━━━━━ Provided material
/-- Per mille of a nominal value, a low bound rounded up, a high bound rounded down. -/
def railLo (nominal permille : Nat) : Int := Int.ofNat ((nominal * permille + 999) / 1000)
def railHi (nominal permille : Nat) : Int := Int.ofNat (nominal * permille / 1000)

/-- A monitor with its default bounds (R573) and a nominal reading (log 16). -/
def monDefault (id : Nat) : Monitor :=
  let temp (w c : Int) : Monitor :=
    { reading := 200, warnLo := none, warnHi := some (8 * w), critLo := none, critHi := some (8 * c), state := 0, failed := false }
  match monKind id with
  | .die => temp 95 105
  | .hbm => temp 95 105
  | .inlet => temp 40 45
  | .outlet => temp 60 70
  | .vin => { reading := 48000, warnLo := some 42000, warnHi := some 58000, critLo := some 40000, critHi := some 59500, state := 0,
              failed := false }
  | .rail =>
    let n := railNominal (id % 4096)
    { reading := Int.ofNat n, warnLo := some (railLo n 970), warnHi := some (railHi n 1030), critLo := some (railLo n 950),
      critHi := some (railHi n 1050), state := 0, failed := false }
  | .ring => { reading := 1000, warnLo := some 960, warnHi := none, critLo := some 920, critHi := none, state := 0, failed := false }

def State.mon (s : State) (id : Nat) : Monitor := FMap.get (monDefault id) s.mons id

def State.setMon (s : State) (id : Nat) (m : Monitor) : State := { s with mons := FMap.put (monDefault id) s.mons id m }

/-- Signed readings are those of temperatures. -/
def monSigned (id : Nat) : Bool := id / 4096 == 1

/-- A 16-bit value of a monitor's field. -/
def monWord (v : Int) : Nat := (v % 65536).toNat

/-- A bound as its field holds it; no bound is 0x8000, 0x0000 or 0xFFFF. -/
def boundWord (id : Nat) (high : Bool) (b : Option Int) : Nat :=
  match b with
  | some v => monWord v
  | none => if monSigned id then 0x8000 else if high then 0xFFFF else 0

def wordBound (id : Nat) (high : Bool) (w : Nat) : Option Int :=
  if w = boundWord id high none then none
  else if monSigned id && 32768 ≤ w then some (Int.ofNat w - 65536) else some (Int.ofNat w)

/-- A 16-byte record of MONITORS (R572). -/
def monRecord (id : Nat) (m : Monitor) : Bytes :=
  natLe 2 id ++ natLe 2 (monWord m.reading) ++ natLe 2 (boundWord id false m.warnLo) ++ natLe 2 (boundWord id true m.warnHi) ++
    natLe 2 (boundWord id false m.critLo) ++ natLe 2 (boundWord id true m.critHi) ++
    [BitVec.ofNat 8 (m.state + (if m.failed then 4 else 0))] ++ List.replicate 3 (0 : Byte)

/-- MONITORS. -/
def execMonitors (id : Nat) (s : State) : Out :=
  .next (s.runCmd id 0x0805 (fun s _ _ => .data s (monitorIds.flatMap (fun i => monRecord i (s.mon i)))))

/-! ### THRESHOLDS (R572, R573) -/

/-- A bound lies in an inclusive range. -/
def within (lo hi : Int) (b : Option Int) : Bool := match b with | some v => decide (lo ≤ v) && decide (v ≤ hi) | none => false

/-- A warning bound is not outside its critical bound. -/
def warnInside (m : Monitor) : Bool :=
  (match m.warnLo, m.critLo with | some w, some c => decide (c ≤ w) | none, some _ => false | _, none => true) &&
  (match m.warnHi, m.critHi with | some w, some c => decide (w ≤ c) | none, some _ => false | _, none => true)

/-- The bounds of a record are within their settable limits. -/
def settable (id : Nat) (m : Monitor) : Bool :=
  let d := monDefault id
  let low (from_ : Int) : Bool := m.warnLo.isNone && m.critLo.isNone && within (8 * from_) (d.warnHi.getD 0) m.warnHi
    && within (8 * from_) (d.critHi.getD 0) m.critHi
  let both : Bool := [m.warnLo, m.warnHi, m.critLo, m.critHi].all (within (d.critLo.getD 0) (d.critHi.getD 0))
  match monKind id with
  | .die => low 40
  | .hbm => low 40
  | .inlet => low 20
  | .outlet => low 30
  | .vin => both
  | .rail => both
  | .ring => m.warnHi.isNone && m.critHi.isNone && within 900 1000 m.warnLo && within 900 1000 m.critLo

/-- A record's monitor with the bounds that it gives. -/
def State.boundsOf (s : State) (r : Bytes) : Nat × Monitor :=
  let id := fld r 0 2
  (id, { s.mon id with warnLo := wordBound id false (fld r 4 2), warnHi := wordBound id true (fld r 6 2),
                       critLo := wordBound id false (fld r 8 2), critHi := wordBound id true (fld r 10 2) })

/-- THRESHOLDS: every record is applied or none. -/
def State.thresholds (s : State) (p : Bytes) : Answer :=
  let rs := (List.range (p.length / 16)).map (fun i => (p.drop (16 * i)).take 16)
  if p.length = 0 || p.length % 16 ≠ 0 || !rs.all (fun r => zeros r 2 4 && zeros r 12 16) then s.deny .cmdInvalid
  else
    let ms := rs.map s.boundsOf
    if !ms.all (fun im => monitorExists im.1 && warnInside im.2 && settable im.1 im.2) then s.deny .configInvalid
    else .ok (ms.foldl (fun (s : State) (im : Nat × Monitor) => s.setMon im.1 im.2) s)

def execThresholds (id : Nat) (s : State) : Out := .next (s.runCmd id 0x0806 (fun s _ b => s.thresholds (chPayload b)))

/-! ### MONITOR_READ (R574) -/

/-- The reading is beyond a bound. -/
def outsideBounds (lo hi : Option Int) (v : Int) : Bool :=
  (match lo with | some b => decide (v < b) | none => false) || (match hi with | some b => decide (b < v) | none => false)

/-- A hundred times the distance within a bound at which a state clears: 3 °C, 1 % of nominal, 10 ‰. -/
def clearBy (id : Nat) : Int :=
  match monKind id with
  | .vin => 48000
  | .rail => Int.ofNat (railNominal (id % 4096))
  | .ring => 1000
  | _ => 2400

/-- The reading has returned within the bounds by that distance. -/
def backInside (id : Nat) (lo hi : Option Int) (v : Int) : Bool :=
  (match lo with | some b => decide (clearBy id ≤ 100 * (v - b)) | none => true)
    && (match hi with | some b => decide (clearBy id ≤ 100 * (b - v)) | none => true)

/-- The state after a reading; a monitor that has failed stands at its warning bound, in warning at least. -/
def monNext (id : Nat) (m : Monitor) : Nat :=
  let v := if m.failed then (m.warnHi.orElse (fun _ => m.warnLo)).getD m.reading else m.reading
  if outsideBounds m.critLo m.critHi v || (m.state = 2 && !backInside id m.critLo m.critHi v) then 2
  else if m.failed || outsideBounds m.warnLo m.warnHi v || (0 < m.state && !backInside id m.warnLo m.warnHi v) then 1
  else 0

/-- A sample is taken; a monitor that has failed stays so until module reset. -/
def State.sampled (s : State) (x : Sample) : Monitor :=
  let m := s.mon x.id
  match x.reading with
  | some v => { m with reading := v }
  | none => { m with failed := true }

/-- Protection by heat: every tc and nc island at half clock, once (R490). -/
def State.heatStep (s : State) : State :=
  if s.clk.tcHalf && s.clk.ncHalf then s
  else ({ s with clk := { s.clk with tcHalf := true, ncHalf := true } }.count 0xB001 none 0 1).loseLockstep

/-- A stack above 95 °C is switched to demand mode; below 90 °C it may return at the next realignment (R260). -/
def State.stackHeat (s : State) (st : Nat) (v : Int) : State :=
  let x := s.stack st
  if 760 < v then
    if x.demand then s.setStack st { x with cooled := false }
    else (s.setStack st { x with demand := true, hot := true, cooled := false }).stackDemand st
  else if v < 720 && x.hot then s.setStack st { x with cooled := true }
  else s

/-- The units of an island are fenced (R574). -/
def State.islandFails (s : State) (i : Nat) : State :=
  if i < 128 then s.fenceCluster i .process
  else if i < 144 then s.withdrawRegion (i - 128)
  else s.packageFailed (.island i)

/-- The event of a new monitor state. -/
def monEvent (st : Nat) : Nat := match st with | 0 => 0x0603 | 1 => 0x0601 | _ => 0x0602

def State.monLog (s : State) (event id : Nat) : State :=
  s.logEvent event none 0x0A (id % 4096) 0 (id + monWord (s.mon id).reading * 2 ^ 16)

/-- What a new state of a monitor does, beside the hold ratio and THERM_N. -/
def State.monAct (s : State) (id : Nat) (m : Monitor) (new : Nat) : State :=
  let s := match monKind id with
    | .hbm => if m.failed then s else s.stackHeat (id % 4096 - 80) m.reading
    | _ => s
  if new = m.state then s
  else
    let s := s.monLog (monEvent new) id
    match monKind id, new with
    | .die, 2 => s.heatStep
    | .ring, 2 => s.islandFails (id % 4096)
    | _, _ => s

/-- One sample: the reading, the state, its actions. -/
def State.monSample (s : State) (x : Sample) : State :=
  if !monitorExists x.id then s
  else
    let m := s.sampled x
    let new := monNext x.id m
    (s.setMon x.id { m with state := new }).monAct x.id m new

/-- The least hold ratio, in 1/256, that the temperatures ask for (R489, R574). -/
def State.heatFloor (s : State) : Nat :=
  s.mons.foldl (fun a (im : Nat × Monitor) =>
    if im.1 / 4096 ≠ 1 || im.2.state = 0 then a
    else max a (if im.2.state = 2 && !(decide (monKind im.1 = .die)) then 128 else 64)) 0

/-- A die, hub or HBM temperature monitor is critical (R637). -/
def State.thermLow (s : State) : Bool := s.mons.any (fun (im : Nat × Monitor) => im.1 / 4096 == 1 && im.1 % 4096 < 112 && im.2.state == 2)

/-- Above a trip point (R573). -/
def tripped (x : Sample) : Bool :=
  match x.reading, monKind x.id with
  | some v, .die => decide (920 < v)
  | some v, .hbm => decide (880 < v)
  | _, _ => false

/-- A monitor is critical on a rail (R574). -/
def State.railFault (s : State) (x : Sample) : Bool := x.id / 4096 == 2 && monitorExists x.id && (s.mon x.id).state == 2
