-- ==== Sys2Proof/Certificates/Slice0/Obligations.lean ====
section
/-!
DEFINITION. The statements for the provers, by family of commands. A statement of an instruction's effect says that exec
answers a next state and gives that state; `aside` (Safety) frames it: every register, queue and byte of memory is as in
the state named, aside from what is counted, charged, told and cached.
-/

open Sys2Proof Sys2Proof.Machine

/-! ### The block and its queue -/

/-- A step takes the command at the front of the queue and is its effect on the state with the queue's rest; with
nothing waiting, one unit of time passes, and aside from the occupancies that are then counted nothing else changes
(the idle step is the model's choice, log 3). No command stops the machine: every command answers a next state in
every state (log 4). -/
def Obligations.StepIsTheFrontCommand : Prop :=
  ((∀ (s : State) (c : Instr) (rest : List Instr), s.pending = c :: rest → step s = exec c { s with pending := rest }) ∧
   (∀ s : State, s.pending = [] → ∃ t, step s = .next t ∧ aside { s with time := s.time + 1 } t)) ∧
  (∀ (c : Instr) (s : State), s.goesOn c)

/-- Every step keeps the canonical form of the package's memory, of its poison marks and of host memory. -/
def Obligations.StepKeepsMemoriesCanonical : Prop :=
  ∀ s t : State, s.wf = true → step s = .next t → t.wf = true

/-- No command changes the module's identity (its ordering code, stepping, serial number, vendor ID, MAC address and
host-port setting), the queue of waiting commands or the time. -/
def Obligations.CommandsKeepIdentityQueueAndTime : Prop :=
  ∀ (c : Instr) (s t : State), exec c s = .next t → t.ident = s.ident ∧ t.pending = s.pending ∧ t.time = s.time

/-- After reset the module is in RESET with RST_N and PWR_OK low and FAULT_N and THERM_N high, no seat, window, group
or trigger entry exists, every NI counter and every counter of a tile or cluster reads as 0, every byte of the package
reads as zero, no word is poison, every port is DISABLED, the package is not in lockstep, the power cap is 2,000 W, no
node number is set, no Dawn has been, nothing waits, and the memories are in canonical form. Where the rules leave a
point open here, it is the model's reading (log 8). -/
def Obligations.ResetStateHolds : Prop :=
  State.reset.mod.state = .reset ∧ State.reset.pins.rstN = false ∧ State.reset.pins.pwrOk = false ∧
  State.reset.pins.faultN = true ∧ State.reset.pins.thermN = true ∧
  (∀ n, State.reset.seat? n = none) ∧ (∀ a, State.reset.byte a = 0) ∧ (∀ w, State.reset.wordPoison w = none) ∧
  (∀ p, (State.reset.port p).state = .disabled) ∧
  (∀ k, FMap.find? State.reset.ni.windows k = none ∧ FMap.find? State.reset.ni.groups k = none ∧
    FMap.find? State.reset.ni.triggers k = none ∧ FMap.get 0 State.reset.ni.ctr k = 0) ∧
  (∀ seat x, State.reset.readCtr seat x = 0) ∧ State.reset.clk.lockstep = false ∧ State.reset.pwr.cap = 2000 ∧
  State.reset.fab.node = 0xFFFF ∧ State.reset.mod.dawnDone = false ∧ State.reset.pending = [] ∧ State.reset.wf = true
━━━━━━━━━━
What you should do
All that should be written out is the stretch of lines above between the one holding "def tripped (x" and the one holding "rail (R574). -/", inclusive, exactly as given.

Answer
def tripped (x : Sample) : Bool :=
  match x.reading, monKind x.id with
  | some v, .die => decide (920 < v)
  | some v, .hbm => decide (880 < v)
  | _, _ => false

/-- A monitor is critical on a rail (R574). -/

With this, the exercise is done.